I have heard of the Forest Service setting a low end range on bids where if your bid is too low, they won't consider you for the project. The reason being, they had too many contractors who could not complete projects when they ran out of money.

When you see companies bidding projects at your cost, you can only assume that they are not going to produce the quality, or that they are banking on change orders. Hopefully, these practices will eventually weed themselves out through cause and effect, but for now this seems to be the trend.

Good luck everyone!!!:thumbsup:


----------



## dayexco (Mar 4, 2006)

we're not going to see an upswing in our work, until you drive by factories in your communities and *NOT* see them sitting half empty. there's just no money folks.


----------



## guyute65045 (Nov 23, 2006)

"we're not going to see an upswing in our work, until you drive by factories in your communities and *NOT* see them sitting half empty. there's just no money folks."

Very true Day very true. 

I was shopping for a new heater the other day, I pretty much knew what I wanted but I went to a few stores anyhow.
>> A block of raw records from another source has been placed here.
-- ==== Sys2Proof/Tests/Slice0.lean ====
section
/-! SUPPORT. The model's own tests: one step each on small states, expected values from the spec; and a witness for the
hypotheses of each statement. -/

set_option maxRecDepth 100000
set_option exponentiation.threshold 600

namespace Sys2Proof.Tests

open Sys2Proof Sys2Proof.Machine

/-! ## States and helpers -/

/-- The state an outcome goes on in. -/
def nx (o : Out) : State :=
  match o with
  | .next t => t
  | _ => State.reset

/-- The first station of FD 0. -/
def k0 : Loc := ⟨0, 0, 0⟩

/-- The module after start-up. -/
def up : State := { State.reset with rstKind := 0 }

/-- A module whose station 0 runs. -/
def r0 : State := { State.reset with stns := [(0, { Stn.idle with active := true })] }

/-- `s` with registers of station 0 set: number, value, DATA. -/
def withS (s : State) (l : List (Nat × Nat × Bool)) : State := l.foldl (fun s x => s.setS k0.b x.1 x.2.1 x.2.2) s

theorem apart_of {s : State} {k n : Nat} (h : ∀ i, i < n → s.homeKey (k + i) = k + i) : s.Apart k n := fun i j hi hj e => by
  rw [h i hi, h j hj] at e; omega

/-- A state as it is, its queue holding `c`. -/
def queued (c : Instr) (s : State) : State := { s with pending := [c] }

/-! ## The queue, reset, formats -/

theorem test_step_runs_front : step (queued (.nop 0 ⟨0, 0, 0, 0, 0⟩) r0) = exec (.nop 0 ⟨0, 0, 0, 0, 0⟩) r0 := rfl
theorem test_idle_step_is_a_tick : (nx (step State.reset)).meridian = 1 := by decide
theorem test_idle_step_hypotheses : State.reset.down = false ∧ State.reset.sbIn = [] ∧ State.reset.rd Reg.merCtlRefOutEn = 0 ∧
  ∀ k, (State.reset.port k).txq = [] := ⟨by decide, by decide, by decide, fun _ => rfl⟩
theorem test_idle_step_down : (nx (step { State.reset with down := true })).meridian = 0 := by decide
theorem test_reset_row : isP0 0 = false ∧ regRowAt 0 ≠ none ∧ State.reset.reg (Reg.stnPcPc k0.b).addr = 0 := by decide
theorem test_reset_canon : State.reset.canon := by decide
theorem test_step_keeps_canon : (nx (step (queued (.nop 0 ⟨0, 0, 0, 0, 0⟩) State.reset))).canon := by decide
theorem test_no_table_word : decodeTableWord 64 0 = none ∧ (State.reset.withFetchWord 64 0) = State.reset := ⟨rfl, rfl⟩
theorem test_formats : ctrlOf (ctrlWord 0x03 ⟨31, 1, 0x3FF, 0xFFFF, 0xFFFFFFFF⟩) = ⟨31, 1, 0x3FF, 0xFFFF, 0xFFFFFFFF⟩ ∧
  (scalWord 0x12 ⟨1, 2, 3, 4, 0, 5⟩).toNat / 2 ^ 56 = 0x12 := by decide
theorem test_zero_registers : (withS r0 [(0, 7, true)]).sreg k0.b 0 = 0 ∧ (withS r0 [(0, 7, true)]).sdata k0.b 0 = false ∧
  r0.pred k0.b 0 = 0xFFFFFFFFFFFFFFFF := by decide

/-! ## Well-formed commands: an ill-formed term for each check, refused -/

theorem test_wf_start_up : Instr.wf (.startUpComplete true 15 [(0, 136)]) = false ∧ Instr.wf (.startUpComplete true 15 [(0, 135)]) = true := by decide
theorem test_wf_cap_loop : Instr.wf (.capControlLoop 0 0 [] []) = false ∧
  Instr.wf (.capControlLoop 0 0 [] (List.replicate 16 (0, 0, 0))) = true := by decide
theorem test_wf_flit : Instr.wf (.flitReceive 0 [0]) = false ∧ Instr.wf (.flitReceive 0 (List.replicate 256 0)) = true := by decide
theorem test_wf_bar2 : Instr.wf (.bar2Access .pf 0 8 [0]) = false ∧ Instr.wf (.bar2Access .pf 0 8 []) = true := by decide
theorem test_wf_remote : Instr.wf (.remoteRequestReceive 0 0 0 8 [0] false false false) = false ∧
  Instr.wf (.remoteRequestReceive 0 0 0 1 [0] false false false) = true := by decide
theorem test_wf_write : Instr.wf (.memWriteRequest 0 127 [0, 0] []) = false ∧ Instr.wf (.memWriteRequest 0 126 [0, 0] []) = true := by decide
theorem test_wf_atomic : Instr.wf (.atomicOperation 0 0xA 0 [0] (some 0)) = false ∧ Instr.wf (.atomicOperation 0 0xA 0 [] (some 0)) = true := by
  decide
theorem test_wf_nvme : Instr.wf (.nvmeReadComplete 0 0 true 8 [0]) = false ∧ Instr.wf (.nvmeReadComplete 0 0 false 8 [0]) = false := by decide
theorem test_wf_stripe : Instr.wf (.pullStripeReceive 0 0 false 0 [0]) = false ∧ Instr.wf (.pullStripeReceive 0 0 true 0 [0]) = true := by decide
theorem test_wf_challenge : Instr.wf (.challenge 0 [0]) = false ∧ Instr.wf (.challenge 0 (List.replicate 32 0)) = true := by decide
theorem test_wf_measurements : Instr.wf (.getMeasurements 0 [0]) = false ∧ Instr.wf (.getMeasurements 0 (List.replicate 32 0)) = true := by
  decide
theorem test_wf_rf : Instr.wf (.rfRequest 0 1 true [0] false) = false ∧ Instr.wf (.rfRequest 0 1 false [0] false) = false ∧
  Instr.wf (.rfRequest 0 1 true [0, 0, 0, 0] false) = true := by decide
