-- ==== Sys2Proof/Word.lean ====
section
/-! DEFINITION. The bit vectors and byte vectors every other file speaks of (00_scope.md R7, R11, R12, R15).
Every value of the block is an unsigned integer of a stated width (R12), so every one is a `BitVec` of that
width; `v[hi:lo]` of the spec (R11) is Lean's `v.extractLsb hi lo`, bits numbered from 0 at the least
significant end. -/

namespace Sys2Proof

/-- One bit: every 1-bit field of the spec (`rtr`, `s`, `e`, `c`, `t`, …). -/
abbrev Bit := BitVec 1

/-- One byte. -/
abbrev Byte := BitVec 8

/-- The 32-bit values: `id_word`, `data32`, `exp_value`, `xfer_size`, `abort_code`. -/
abbrev Word := BitVec 32

/-- A vector of `n` bytes in byte-index order, byte 0 first (R11, R15). -/
abbrev Bytes (n : Nat) := Vector Byte n

end Sys2Proof
end

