-- ==== Sys2Proof/WellFormed.lean ====
section
/-! DEFINITION. When a request is legal (30_encoding.md R71 to R75): one check for each bullet of R74 and one
for R75. The checks read the command byte by arithmetic, independently of the decoder's bit fields; that the two
agree is proved in Laws/Decode.lean. An `Instr` needs no check of its own: every field has its declared width by
its type (R16), and a length above 8 or a payload of the wrong variant is a legal request that ends with a
status (60_exceptions.md R202, R207). -/

namespace Sys2Proof

/-- `RSV`, bits 7:5, is 0b000 (R71). -/
def rsvClear (c : Byte) : Bool := c.toNat < 32

/-- `OP`, bits 2:0, is not one of the reserved values 0b101 to 0b111 (R72). -/
def opDefined (c : Byte) : Bool := c.toNat % 8 < 5

/-- `PHASE`, bits 4:3, is not 0b11 where `OP` is DECODE or PARSE (R73). -/
def phaseDefined (c : Byte) : Bool :=
  !(c.toNat % 8 == 1 || c.toNat % 8 == 2) || c.toNat / 8 % 4 < 3

/-- `PHASE` is 0b00 where `OP` is CLASSIFY, ENCODE or PACK (R71). -/
def phaseUnused (c : Byte) : Bool :=
  !(c.toNat % 8 == 0 || c.toNat % 8 == 3 || c.toNat % 8 == 4) || c.toNat / 8 % 4 == 0

/-- The command byte is one of the nine legal values (R74). -/
def cmdLegal (c : Byte) : Bool :=
  rsvClear c && opDefined c && phaseDefined c && phaseUnused c

/-- The operand record has the type `OP` takes (R75). -/
def operandTyped (r : Request) : Bool :=
  match r.operand with
  | .rawImg _ => r.cmd.toNat % 8 == 0 || r.cmd.toNat % 8 == 2
  | .decIn _ _ _ => r.cmd.toNat % 8 == 1
  | .encIn _ => r.cmd.toNat % 8 == 3
  | .frameIn _ _ _ _ _ => r.cmd.toNat % 8 == 4

/-- A legal request: both checks of R206 pass. -/
def Request.wellFormed (r : Request) : Bool :=
  cmdLegal r.cmd && operandTyped r

end Sys2Proof
end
The big box stores had cheaper versions of the same type, but also cheaper in make and construction as well as price. I opted to spend an extra 65 on a higher quality heater from a local rental yard, they service as well as sell them. When I was talking to a friend he pointed out that I could have saved 60-100 by going to Lowes or HD. :bangin:
The first step is to get people to stop thinking like that, the second is to get the smaller places enough business so that they can afford to stop buying the cheap imports and start selling more American products.


----------



## MIT (Sep 1, 2008)

When i was growing up working with my dad we did pretty much everything
Excavation, plumbing, change furnance, lay brick , etc. That led to doing pretty much just excavation. Now we are going back to doing everything again. Put together an asphalt crew last year, put snow plows on more trucks,
even going to have a grass cutting crew this year. Trying to grab everything I can . Never throw your old tools away you might need them.


----------